Bin etwas in die Materie eingestiegen und habe mir die benötigten Grundlagen selbst im Web erarbeitet. Danke.


----------



## WOli (18. Dezember 2022)

Ich hab die Fade Nabe aus meinem pi-rope LRS (XD-Freilauf) zur Kontrolle zerlegt.

@MG  Sind die kleinen blanken Kreise eine Verschleissanzeige?

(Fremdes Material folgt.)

-- ==== Sys2Proof/Machine/Fabric.lean ====
section
/-! DEFINITION. Rolkan as this device's routers run it: packet headers, routing, links and their frames, congestion marks
and rates, drains, route tables and epochs (spec/13_rolkan.md R289 to R313). -/

namespace Sys2Proof.Machine

/-! ### Headers (R300, R301) -/

/-- The fields of a packet header that the sender chooses. -/
structure HdrArgs where
  ptype : PType
  geidRoute : Bool
  cls : Nat
  capable : Bool
  echo : Bool
  domain : Nat
  partition : Nat
  dest : Nat
  e2e : Nat
  bytes : Nat
deriving DecidableEq, Repr

/-- Packets that carry context data carry a stroke tag (R34). -/
def PType.tagged : PType → Bool
  | .mgmt => false
  | .congestion => false
  | _ => true

/-- Compose a header (R300). A full FP32 chunk of R326 and its header make a payload of 4,112 bytes, 257 units (log entry 103). -/
def Dev.header (d : Dev) (c : Clock) (a : HdrArgs) : Nat :=
  a.ptype.code * 2 ^ 124 + b2n a.geidRoute * 2 ^ 123 + 2 * a.cls * 2 ^ 120 + d.v 0x4010 5 0 * 2 ^ 112
    + b2n a.ptype.tagged * 2 ^ 111 + (if a.ptype.tagged then c.stroke % 16 else 0) * 2 ^ 107
    + b2n a.capable * 2 ^ 105 + b2n a.echo * 2 ^ 104 + a.domain % 4096 * 2 ^ 92 + a.partition % 8 * 2 ^ 89
    + d.geid * 2 ^ 69 + a.dest % 2 ^ 20 * 2 ^ 49 + 63 * 2 ^ 43 + a.e2e % 65536 * 2 ^ 27 + ceilDiv a.bytes 16 % 512 * 2 ^ 18

/-- Payload bytes of a content. The payload layouts of MEM_REQ, MEM_RESP, BULK and BULK_ACK are not in the spec: their
data bytes alone count (log entry 11). -/
def Content.bytes : Content → Nat
  | .memReq m => match m.kind with
    | .store _ data _ => data.length
    | _ => 0
  | .memResp r => match r.kind with
    | .data bs _ => bs.length
    | _ => 0
  | .bulk b => b.ranges.foldl (fun n r => n + r.data.length) 0
  | .bulkAck _ _ => 0
  | .tridal m => 8 + m.body.length
  | .collective m => 16 + m.body.length
  | .mgmt bs => bs.length
  | .congestion => 0

/-- Bytes of a packet on its way out. -/
def Sent.bytes (p : Sent) : Nat :=
  16 + alignUp (match p.body with | .raw b => b.length | .own c => c.bytes) 16

/-- Traffic class of a content (R301). -/
def Content.cls : Content → Nat
  | .tridal m => classOf .tridal (thType m.header.toNat)
  | c => classOf c.ptype 0

/-! ### Links (R295, R303) -/

/-- H-die of a port (R289). -/
def portHdie (p : Nat) : Nat := if p % 16 < 8 then 0 else 1

/-- The links that exist, in ascending number. -/
def Dev.linkIds (d : Dev) : List Nat := (d.links.filter fun kv => !kv.2.ports.isEmpty).map (·.1)

/-- The partner at the far end of a link. -/
def Dev.linkPartner (d : Dev) (l : Nat) : Option Offer := ((d.link l).ports.head?).bind fun p => (d.port p).partner

/-- The H-die of a link's ports. -/
def Dev.linkHdie (d : Dev) (l : Nat) : Nat := portHdie ((d.link l).ports.headD 0)

/-- Of several links, the one with the most ports, then the lowest number (R303). -/
def Dev.bestLink (d : Dev) (ls : List Nat) : Option Nat :=
  ls.foldl (fun b l => match b with
    | none => some l
    | some x => if (d.link x).ports.length < (d.link l).ports.length then some l else some x) none

/-- slot_link(s) of R303. -/
def Dev.slotLink (d : Dev) (s : Nat) : Option Nat :=
  d.bestLink (d.linkIds.filter fun l => match d.linkPartner l with
    | some o => decide (o.podBoard = d.v 0x4000 2 0) && decide (o.slot = s)
    | none => false)

/-- The link whose partner's offer named a GEID (R462). -/
def Dev.geidLink (d : Dev) (g : Nat) : Option Nat :=
  d.bestLink (d.linkIds.filter fun l => match d.linkPartner l with
    | some o => decide (o.geid = g)
    | none => false)

/-- Where route() takes a packet (R303). -/
inductive Route where
  | link (l header : Nat)
  | here
  | none
deriving DecidableEq, Repr

/-- An entry of the active tables: board entries at 0 to 63, GEID entries from 64 (R304). -/
def Dev.routeEntry (d : Dev) (k : Nat) : Nat := SMap.get (fun _ => 0) d.routes k

/-- A packet to a link, if the link exists. -/
def Dev.toLink (d : Dev) (l : Option Nat) (h : Nat) : Route :=
  match l with
  | some n => if (d.link n).ports.isEmpty then .none else .link n h
  | none => .none

/-- The coordinate part of route() (R303). -/
def Dev.routeCoord (d : Dev) (h : Nat) : Route :=
  let dest := phDest h
  let b := fld dest 19 14
  let s := fld dest 13 11
  if b != d.v 0x4000 2 0 then
    let r := d.routeEntry b
    match fld r 15 14 with
    | 1 => d.toLink (some (fld r 4 0)) h
    | 2 => d.toLink (d.slotLink (fld r 2 0)) h
    | _ => .none
  else if s != d.straps then d.toLink (d.slotLink s) h
  else .here

/-- Is a packet a response: a MEM_RESP, a BULK_ACK or a CONGESTION packet (R462)? -/
def phResponse (h : Nat) : Bool := phType h = 1 || phType h = 3 || phType h = 7

/-- route() of R303. A response to the device's own GEID is delivered with no table, since R462 promises that a response
within a board needs none (DEDUCED, log entry 41). -/
def Dev.route (d : Dev) (h : Nat) : Route :=
  if phGeidRoute h && phDest h = d.geid && phResponse h then .here
  else if phGeidRoute h then
    let e := d.routeEntry (64 + phDest h)
    match fld e 31 30 with
    | 1 => .here
    | 2 => d.toLink (some (fld e 4 0)) h
    | 3 => d.routeCoord (putFld (putFld h 68 49 (fld e 8 3 * 2 ^ 14 + fld e 2 0 * 2 ^ 11 + 7 * 2 ^ 8)) 123 123 0)
    | _ => .none
  else d.routeCoord h

/-- The packets a long link carries (R308). -/
def longOk (t : Nat) : Bool := t = 2 || t = 3 || t = 6 || t = 7

/-- The domains a link's ports have carried since their last drain (R311). -/
def Dev.linkDomains (d : Dev) (l : Nat) : List Nat := dedupe ((d.link l).ports.map fun p => (d.port p).domains).flatten

/-- A port carries a packet of a domain: it keeps the last 64 distinct ones (R311). -/
def Port.carry (p : Port) (dom : Nat) : Port :=
  let others := p.domains.filter (· != dom)
  { p with domains := others.drop (others.length - 63) ++ [dom] }

/-- May the packet leave on this link now? The partner's XOFF bit of its channel is clear (R308), and every drain that
runs admits its domain (R311). -/
def Link.open (k : Link) (p : Sent) : Bool :=
  !bit k.xoff (phVc p.header) && k.drains.all fun dr => dr.admitted.contains (phDomain p.header)

/-- Does the link discard the packet's domain (R311)? -/
def Link.discards (k : Link) (dom : Nat) : Bool :=
  k.keepDiscarding.contains dom || k.drains.any fun dr => decide (dr.domain = dom)

/-- Packet bytes in one frame of 256 bytes: what its number, its acknowledgement, its XOFF bits and its CRC-32 leave (R291; log
entry 12). -/
def frameRoom : Nat := 247

/-- Frames that a packet takes. -/
def Sent.frames (p : Sent) : Nat := ceilDiv p.bytes frameRoom

/-- The port of a link `i` places after port `p` in the rotation (R295). -/
def Link.portAfter (k : Link) (p i : Nat) : Nat := nth 0 k.ports (((k.ports.findIdx? (· = p)).getD 0 + i) % max 1 k.ports.length)

/-- Send a packet from the egress queue of a port (R291, R295): its frames go out on the link's ports in rotation, that port's
first. `congested` says that the queue is above ECN_THRESHOLD (R310). -/
def Dev.frameOut (d : Dev) (l port : Nat) (p : Sent) (congested : Bool) : Dev :=
  let k := d.link l
  let mark := congested && phEcn p.header = 1
  let p1 : Sent := { p with header := if mark then putFld p.header 106 105 3 else p.header }
  let fs : List FrameOut := (List.range p1.frames).map fun i =>
    ⟨(k.txSeq + i) % 65536, k.portAfter port i, p1, i * frameRoom, min frameRoom (p1.bytes - i * frameRoom)⟩
  let d1 := d.setLink l { k with txSeq := (k.txSeq + fs.length) % 65536, unacked := k.unacked ++ fs }
  let d2 := fs.foldl (fun d f => (d.setPort f.port ((d.port f.port).carry (phDomain p.header))).emit
    (.frame l f k.rxSeq k.xoffSent (Config.frameCrc d.out.length))) d1
  if mark then d2.bump 0x80B0 8 0 1 else d2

Der Freilauf wurde bereits vor etwa 1 1/2 Jahren auf Garantie getauscht und wurde seitdem im Wechsel mit einem zweiten LR regelmäßig, aber nicht übertrieben viel benutzt

Falls es eine Verschleissanzeige ist sieht es für mich so aus, dass an zwei Sperrklinken schon etwa die Hälfte vom zulässigen Materialabtrag erreicht ist. Das würde ich dann gerne gleich austauschen; wie lautet die Bestellnummer für das Ersatzteil?

P.S.: ich frag erst mal bei pi-rope nach, ob man die Achse tauschen und damit auf einen "normalen" Fade Freilauf umbauen kann. Die schauen mir von der Lagerung sinnvoller aus...


----------



## WOli (20. Dezember 2022)

Extrem schnelle Reaktion von pi-rope und newmen, ich bin begeistert! Mein Freilauf kann umgebaut werden und newmen zeigt sich dabei überaus kulant und kundenfreundlich!


----------